It's an open question how hard the banks will work on this. They will search for US mailing addresses, obviously. But there's no citizenship information kept currently, so anyone with a Canadian address likely won't hear from their bank unless they have a very high balance.

On 2 July I will try opening a new account somewhere, out of curiosity. It might be as simple yes/no question (which one might choose to answer untruthfully) or they may want to see some paperwork.


----------



## BBCWatcher

Frequent online or mobile banking access from the United States? Frequent ATM, debit, or credit card usage within the United States? Caller ID from a U.S. area code when calling your bank? Multiple U.S. postmarks on correspondence sent to your bank?

Large and/or frequent funds transfers to/from the United States? Receipt of payments from indicative parties, notably direct deposit of a tax refund from the IRS or of U.S. Social Security benefits? Frequent and/or large financial transactions with previously identified U.S. citizens, especially those sharing the same surname? Payments/charges from your account for products and services likely tied to U.S. citizenship, such as payments to the U.S. State Department in the exact amount (or in an exact multiple) of U.S. passport fees?

Those are a few examples of indicators if one were performing a reasonably diligent search. Yes, it's a bit scary how many statistically relevant inferences one can draw from otherwise "ordinary" data if one wishes to look. Governments and financial institutions already look for patterns of concern for other purposes, such as anti-money laundering, fighting tax evasion, and combatting ATM/debit/credit card fraud, as examples.

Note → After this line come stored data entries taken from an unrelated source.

@[simp] theorem brlCore_setF (s : State) (f : Fld) (v k : Nat) : brlCore (setF s f v) k = brlCore s k := rfl
@[simp] theorem brlCore_setR (s : State) (a v k : Nat) : brlCore (setR s a v) k = brlCore s k := rfl
@[simp] theorem brlCore_setB (s : State) (a i : Nat) (b : Bool) (k : Nat) : brlCore (setB s a i b) k = brlCore s k := rfl
@[simp] theorem brlCore_setPair (s : State) (a v k : Nat) : brlCore (setPair s a v) k = brlCore s k := rfl
@[simp] theorem brlCore_bump (s : State) (a k : Nat) : brlCore (bump s a) k = brlCore s k := rfl
@[simp] theorem brlCore_arrSet (s : State) (x : Arr) (i : Nat) (v : DWord) (k : Nat) :
    brlCore (arrSet s x i v) k = brlCore s k := rfl
@[simp] theorem brlCore_setBrlPc (s : State) (j pc k : Nat) : brlCore (setBrlPc s j pc) k = brlCore s k := rfl
@[simp] theorem brlCore_brlCycles (s : State) (j n k : Nat) : brlCore (brlCycles s j n) k = brlCore s k := rfl

theorem brlCore_raise (s : State) (src k : Nat) : brlCore (raise s src) k = brlCore s k := by
  unfold raise raiseIn
  split <;> rfl

theorem brlPc_lt (s : State) (k : Nat) : brlPc s k < 32768 := Nat.mod_lt _ (Nat.two_pow_pos 15)

theorem brlPc_setBrlPc (s : State) (k pc : Nat) : brlPc (setBrlPc s k pc) k = pc % 32768 := by
  rw [brlPc, setBrlPc, getF_setF_same _ _ (Nat.lt_of_sub_eq_succ rfl) (Nat.zero_le _)]
  exact Nat.mod_mod _ _

@[simp] theorem brlState_setBrl (s : State) (j : Nat) (f : BrlCore → BrlCore) (k : Nat) :
    brlState (setBrl s j f) k = brlState s k := rfl

@[simp] theorem brlState_setState (s : State) (k v : Nat) : brlState (setF s (F.BRL_STATUS_STATE k) v) k = v % 16 :=
  getF_setF_same s (F.BRL_STATUS_STATE k) (Nat.lt_of_sub_eq_succ rfl) (Nat.zero_le _) v

/-! ## What stays with one core -/

/-- From `s` to `t` memory and every other core stand, as do the registers but those of `regs`; events are only added. -/
structure Local (regs : List Nat) (k : Nat) (s t : State) : Prop where
  word : ∀ a, a ∉ regs → rd t a = rd s a
  dram : t.dram = s.dram
  arrays : t.arrays = s.arrays
  pulses : s.pulses <+: t.pulses
  others : ∀ j, j ≠ k → brlCore t j = brlCore s j

/-- The registers that leading on to the next instruction changes (R297). -/
def leadRegs (k : Nat) : List Nat := [R.BRL_PC k, R.BRL_CYCLES_LO k, R.BRL_CYCLES_HI k]

/-- Those, and the status, which the boundary after it changes (R292). -/
def seqRegs (k : Nat) : List Nat := [R.BRL_PC k, R.BRL_CYCLES_LO k, R.BRL_CYCLES_HI k, R.BRL_STATUS k]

I have no idea whether Canadian financial institutions will perform these types of searches. I'm only presenting some of what's possible.


----------



## Nononymous

The example above doesn't really apply to the off-the-radar dual citizens in Canada, who more than likely have minimal financial ties to the US. 

What that search would find, funnily enough, is Canadian citizen snowbirds who spend five months of the year at the condo they bought in Arizona.

To the broader point, yes, banks could determine all sorts of things. The question is, do they want to? Doing so would cost them money, and piss customers off. I have a feeling they will do the bare minimum to satisfy the terms of the IGA. (Even the Canadian authorities appear to be on board with that.)

PS Dammit, I should have paid cash to renew my US passport. What was I thinking?


----------



## BBCWatcher

Nononymous said:


> The example above doesn't really apply to the off-the-radar dual citizens in Canada, who more than likely have minimal financial ties to the US....
> PS Dammit, I should have paid cash to renew my US passport. What was I thinking?


I gave examples that raise yellow flags only. One cannot draw firm conclusions from most of the examples I gave, especially if considered separately, although that passport payment example is a strong one as you've now realized.  (Who else would be paying a U.S. embassy or consulate that particular amount of money except a U.S. citizen?)

The fact is that it's at least extremely inconvenient to avoid detection if someone is determined enough to find you and focused enough to make reasonably accurate preliminary assessments about you. For example, a non-citizen Canadian snowbird will display certain revealed patterns that are very possibly different than an otherwise similar U.S. citizen would. Data mining is about starting to paint a picture, not simple "IF THEN" queries. Data mining is not at all new, but it continues to improve.

To reiterate, these are theoretical examples only. We don't know yet exactly what reality will hold.


----------



## Nononymous

I'm pretty sure I paid for that passport with my German credit card, come to think of it.


----------



## Bevdeforges

If France is any indication, the banks will be doing strictly what they are asked to do. No more, no less. The terms of the Bilateral Agreement seem to indicate that the US authorities aren't all that interested in the standard sorts of tax-free savings accounts, nor in nickle and dime standard sorts of investments that aren't normally indicators of "tax evasion" activities.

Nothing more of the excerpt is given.